▶ What to work on: Among the entries below, tally the lines that include "pllFail", and give the number alone.

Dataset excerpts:
-- ==== Sys2Proof/Tests/Slice0.lean ====
section
/-!
SUPPORT. Tests: ill-formed commands, single steps whose expected values are those of the rules of spec/, and, for each statement
with hypotheses, states and operands that meet them.
-/
namespace Sys2Proof.Tests

open Sys2Proof.Machine Sys2Proof.Safety

/-! ### Operands -/

def env0 : Env :=
  { port := 0, srcMac := 0x0200000000AA, srcIp := 0xFFFF0A000001, srcPort := 4000, dstIp := 0xFFFF0A000002, udpLen := 32, version := 1
    flags := 0, context := 1, seq := 1, opcode := 0x13, length := 0, status := 0, resv := 0, tag := 0 }

def frame0 : Frame :=
  { port := 0, fcsOk := true, len := 64, dst := .own, pause := false, tags := [], net := .ipv4 5 false true 0x0A000002
    transport := .udp 9 false true, isaex := none }

def flit0 : Flit := blankFlit State.reset 0

def fpkt0 : FPkt :=
  { port := 0, srcIp := 0xFFFF0A000003, srcPort := 5000, version := 1, typ := 1, context := 1, seq := 1, epoch := 0, round := 0, group := 0
    index := 0, k := 0, m := 0, flags := 0, len := 0, resv := 0, tick := 0, plain := [], tag := 0, ce := false }

def ipkt0 : IPkt :=
  { port := 0, srcIp := 0xFFFF0A000004, srcPort := 6000, dport := 7000, version := 1, typ := 2, context := 1, reqid := 0, cookie := 5, object := 0, offset := 0
    length := 0, check := 0, payload := [] }

def image0 : ShardImage := { masters := [], m := [], r := [], anchor := [], u := [], factors := [], tag := 0 }

def offer0 : ReflectOffer :=
  { port := 0, serial := 1, gen := 0, gens := [], sizes := [], held := 0, heldSerial := 0, tags := [], fits := true }

def piece0 : ReflectPiece :=
  { stack := 0, shard := 0, off := 0, diff := false, block := [], step := 0, blocks := 1, shards := 1 }

def mismatch0 : Mismatch := { res := .bank 0 0, pa := none, eng := 0, word := 0, failures := 0 }

/-! ### Units that the package does not hold -/

theorem test_ill_formed_0 : ∀ i ∈ ([
    .quiesce { env0 with port := 2 } [], .resume { env0 with port := 2 } [], .fenceLinks { env0 with port := 2 } [], .sessOpen { env0 with port := 2 } [],
    .sessConfirm { env0 with port := 2 } [], .sessClose { env0 with port := 2 } [], .sessPing { env0 with port := 2 } [], .eventMask { env0 with port := 2 } [],
    .eventRead { env0 with port := 2 } [], .regRead { env0 with port := 2 } [], .regWrite { env0 with port := 2 } [], .planWrite { env0 with port := 2 } [],
    .planRead { env0 with port := 2 } [], .planCommit { env0 with port := 2 } [], .planRelease { env0 with port := 2 } [], .stepStart { env0 with port := 2 } [],
    .stepStop { env0 with port := 2 } [], .stepStatus { env0 with port := 2 } [], .evalRead { env0 with port := 2 } [], .evalStatus { env0 with port := 2 } [],
    .fnReset { env0 with port := 2 } [], .fulOpen { env0 with port := 2 } [], .fulClose { env0 with port := 2 } [], .fulStatus { env0 with port := 2 } [],
    .fwWrite { env0 with port := 2 } [], .fwRead { env0 with port := 2 } [], .fwErase { env0 with port := 2 } [], .fwStage { env0 with port := 2 } [],
    .fwUnstage { env0 with port := 2 } [], .fwStatus { env0 with port := 2 } [], .fwManifest { env0 with port := 2 } [], .idCert { env0 with port := 2 } [],
    .idKem { env0 with port := 2 } [], .rootProvision { env0 with port := 2 } [], .attestQuote { env0 with port := 2 } [], .sprReport { env0 with port := 2 } [],
    .buddySet { env0 with port := 2 } [], .refillSource { env0 with port := 2 } [], .refillTarget { env0 with port := 2 } [], .repairDone { env0 with port := 2 } [],
    .lnkRetrain { env0 with port := 2 } [], .lnkUnfence { env0 with port := 2 } [], .lnkIdent { env0 with port := 2 } [], .ingStatus { env0 with port := 2 } [],
    .ingSeek { env0 with port := 2 } [], .ingEndpoint { env0 with port := 2 } [], .strangerFrame { frame0 with port := 2 }, .arpRequest 2 0 0 0,
    .neighbourSolicitation 2 0 0 0, .pfcFrame 2 0 [], .sessionOpeningTimeout 16384, .sessionIdleTimeout 16384,
    .waitToken 480, .slotNop 480 0, .slotNop 0 8, .mWload 480 0,
    .mWload 0 4, .mMac 480 0, .mMac 0 4, .mL1 480 0] : List Instr), wellFormed i = false := by
  decide

theorem test_ill_formed_1 : ∀ i ∈ ([
    .mL1 0 4, .mSqd 480 0, .mSqd 0 4, .mMinplus 480 0,
    .mMinplus 0 4, .mMaxplus 480 0, .mMaxplus 0 4, .mHam 480 0,
    .mHam 0 4, .mCmpc 480 0, .mCmpc 0 4, .mDrain 480 0,
    .mDrain 0 4, .mInit 480 0, .mInit 0 4, .vAdd 480 0,
    .vAdd 0 2, .vSub 480 0, .vSub 0 2, .vMul 480 0,
    .vMul 0 2, .vFma 480 0, .vFma 0 2, .vMin 480 0,
    .vMin 0 2, .vMax 480 0, .vMax 0 2, .vAbs 480 0,
    .vAbs 0 2, .vNeg 480 0, .vNeg 0 2, .vAdds 480 0,
    .vAdds 0 2, .vMuls 480 0, .vMuls 0 2, .vDiv 480 0,
    .vDiv 0 2, .vSqrt 480 0, .vSqrt 0 2, .vRcp 480 0,
    .vRcp 0 2, .vRsqrt 480 0, .vRsqrt 0 2, .vExp 480 0,
    .vExp 0 2, .vLog 480 0, .vLog 0 2, .vTanh 480 0,
    .vTanh 0 2, .vSigmoid 480 0, .vSigmoid 0 2, .vGelu 480 0,
    .vGelu 0 2, .vSilu 480 0, .vSilu 0 2, .vRelu 480 0,
    .vRelu 0 2, .vAnd 480 0, .vAnd 0 2, .vOr 480 0] : List Instr), wellFormed i = false := by
  decide

theorem test_ill_formed_2 : ∀ i ∈ ([
    .vOr 0 2, .vXor 480 0, .vXor 0 2, .vShl 480 0,
    .vShl 0 2, .vShr 480 0, .vShr 0 2, .vSra 480 0,
    .vSra 0 2, .vPopc 480 0, .vPopc 0 2, .vCmplt 480 0,
    .vCmplt 0 2, .vCmple 480 0, .vCmple 0 2, .vCmpeq 480 0,
    .vCmpeq 0 2, .vCmpne 480 0, .vCmpne 0 2, .vSel 480 0,
    .vSel 0 2, .vPand 480 0, .vPand 0 2, .vPor 480 0,
    .vPor 0 2, .vPxor 480 0, .vPxor 0 2, .vPnot 480 0,
    .vPnot 0 2, .vIsnan 480 0, .vIsnan 0 2, .vPfirst 480 0,
    .vPfirst 0 2, .vPtail 480 0, .vPtail 0 2, .vCvt 480 0,
    .vCvt 0 2, .vQcvt 480 0, .vQcvt 0 2, .vAmax 480 0,
    .vAmax 0 2, .vRsum 480 0, .vRsum 0 2, .vRsumsq 480 0,
    .vRsumsq 0 2, .vRprod 480 0, .vRprod 0 2, .vRmax 480 0,
    .vRmax 0 2, .vRmin 480 0, .vRmin 0 2, .vRargmax 480 0,
    .vRargmax 0 2, .vRargmin 480 0, .vRargmin 0 2, .vScansum 480 0,
    .vScansum 0 2, .vScansumx 480 0, .vScansumx 0 2, .vScanmax 480 0] : List Instr), wellFormed i = false := by
  decide

theorem test_ill_formed_3 : ∀ i ∈ ([
    .vScanmax 0 2, .vScanmin 480 0, .vScanmin 0 2, .vSoftmax 480 0,
    .vSoftmax 0 2, .vOsstep 480 0, .vOsstep 0 2, .vOsmerge 480 0,
    .vOsmerge 0 2, .vOsnorm 480 0, .vOsnorm 0 2, .vMov 480 0,
    .vMov 0 2, .vBcast 480 0, .vBcast 0 2, .vMovsv 480 0,
    .vMovsv 0 2, .vMovvs 480 0, .vMovvs 0 2, .vRot 480 0,
    .vRot 0 2, .vPerm 480 0, .vPerm 0 2, .vIota 480 0,
    .vIota 0 2, .vCompress 480 0, .vCompress 0 2, .ldLdv 480,
    .ldStv 480, .ldLds 480, .ldSts 480, .ldLdp 480,
    .ldStp 480, .ldFeed 480, .ldFeedv 480, .ctlEnd 480,
    .ctlLoop 480, .ctlBr 480, .ctlSli 480, .ctlSlih 480,
    .ctlSadd 480, .ctlSsub 480, .ctlSand 480, .ctlSor 480,
    .ctlSxor 480, .ctlSshl 480, .ctlSshr 480, .ctlSsra 480,
    .ctlSmul 480, .ctlSaddi 480, .ctlCmpeq 480, .ctlCmplt 480,
    .ctlCmpltu 480, .ctlXset 480, .ctlXaddi 480, .ctlXget 480,
    .ctlSettile 480, .ctlSetkq 480, .ctlSignal 480, .ctlTokrd 480] : List Instr), wellFormed i = false := by
  decide

theorem test_ill_formed_4 : ∀ i ∈ ([
    .ctlTokset 480, .ctlKick 480, .ctlFence 480, .ctlTick 480,
    .tokenArrival 480 0, .tokenArrival 0 64, .waitTimeout 480, .chainRecord 40 [],
    .engineTokenArrival 40 0 0, .engineTokenArrival 0 10 0, .engineTokenArrival 0 0 8, .engineWaitTimeout 40 0,
    .engineWaitTimeout 0 10, .dmaCopy 40 0, .dmaCopy 0 2, .dmaSkew 40 0,
    .dmaSkew 0 2, .dmaFill 40 0, .dmaFill 0 2, .engGather 40,
    .engScatter 40, .engScatterAdd 40, .engTranspose 40, .engLookup 40,
    .engSort 40, .engTopk 40, .engSetslot 40, .engGen 40,
    .engEncode 40, .engDecode 40, .engSend 40, .engRecvSum 40,
    .engRecvMax 40, .engRecvMin 40, .engRecvCopy 40, .engMapSend 40,
    .engMapRecv 40, .updateDone 20, .shardCopy 20 0 image0, .reflectOffer { offer0 with port := 48 },
    .reflectionData { piece0 with stack := 20 }, .reflectAck ⟨0, [(20, 0)]⟩, .fetchRequest 48 0 0 0 0, .fetchRequest 0 20 0 0 0,
    .fetchData 20 0 0 image0, .parityMismatch { mismatch0 with res := .core 480 }, .parityMismatch { mismatch0 with res := .bank 40 0 }, .parityMismatch { mismatch0 with res := .bank 0 34 },
    .parityMismatch { mismatch0 with res := .die 20 false 0 }, .parityMismatch { mismatch0 with res := .die 0 true 9 }, .parityMismatch { mismatch0 with res := .laneGroup 23 0 }, .parityMismatch { mismatch0 with res := .laneGroup 52 0 },
    .parityMismatch { mismatch0 with res := .laneGroup 0 256 }, .parityMismatch { mismatch0 with res := .pipeline 20 0 }, .parityMismatch { mismatch0 with res := .pipeline 0 2 }, .parityMismatch { mismatch0 with res := .cipherCore 2 0 },
    .parityMismatch { mismatch0 with res := .cipherCore 0 5 }, .parityMismatch { mismatch0 with res := .mgmtCore 2 }, .parityMismatch { mismatch0 with res := .builtinTest 480 }, .parityMismatch { mismatch0 with res := .column 480 0 0 }] : List Instr), wellFormed i = false := by
  decide

theorem test_ill_formed_5 : ∀ i ∈ ([
    .parityMismatch { mismatch0 with res := .column 0 4 0 }, .parityMismatch { mismatch0 with res := .column 0 0 34 }, .parityMismatch { mismatch0 with res := .rfEntry 480 0 }, .parityMismatch { mismatch0 with res := .rfEntry 0 520 },
    .parityMismatch { mismatch0 with res := .linkLane 48 0 }, .parityMismatch { mismatch0 with res := .linkLane 0 9 }, .parityMismatch { mismatch0 with res := .portLogic 48 }, .parityMismatch { mismatch0 with res := .pstDie 2 },
    .parityMismatch { mismatch0 with res := .pstRecord 4096 }, .parityMismatch { mismatch0 with pa := some (2 ^ 56) }, .parityMismatch { mismatch0 with failures := 4 }, .parityMismatch { mismatch0 with eng := 10 },
    .scrubRead 20 false 0, .dieCopyEnd 20 false, .shadowTestDone 40 false, .fnResetEnd 7,
    .resetRelease 4 false, .railReset 9, .dipTimeout 9, .pllLockLoss .compute 10,
    .pllLockLoss .mortar 12, .pllLockLoss .stackLogic 20, .pllLockLoss .link 48, .pllLockLoss .ethernet 2,
    .pllLockLoss .ioDie 2, .pllFail .compute 10, .pllFail .mortar 12, .pllFail .stackLogic 20,
    .pllFail .link 48, .pllFail .ethernet 2, .pllFail .ioDie 2, .thermalLevel 32 0,
    .minorAlarm 0, .minorAlarm 4, .keyDerived 2, .cipherKat 2 0 false,
    .cipherKat 0 5 false, .signalDetect 48, .trainingTimeout 48, .identResend 48,
    .ident 48 flit0, .linkDown 48, .linkLost 48, .flitIdle 48 flit0,
    .flitData 48 flit0, .flitMsg 48 flit0, .flitRdreq 48 flit0, .flitDrain 48 flit0,
    .flitDrainAck 48 flit0, .laneSwap 48 flit0, .fuelleData { fpkt0 with port := 2 }, .fuelleParity { fpkt0 with port := 2 },
    .fuelleAck { fpkt0 with port := 2 }, .fuelleOffer { fpkt0 with port := 2 }, .fuelleClose { fpkt0 with port := 2 }, .fuelleJoin { fpkt0 with port := 2 },
    .fuellePacedSend 16384, .fuelleAckTimer 16384, .fuelleOfferTimer 16384, .fuelleRtoExpiry 16384] : List Instr), wellFormed i = false := by
  decide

▶ Solution to the problem: 2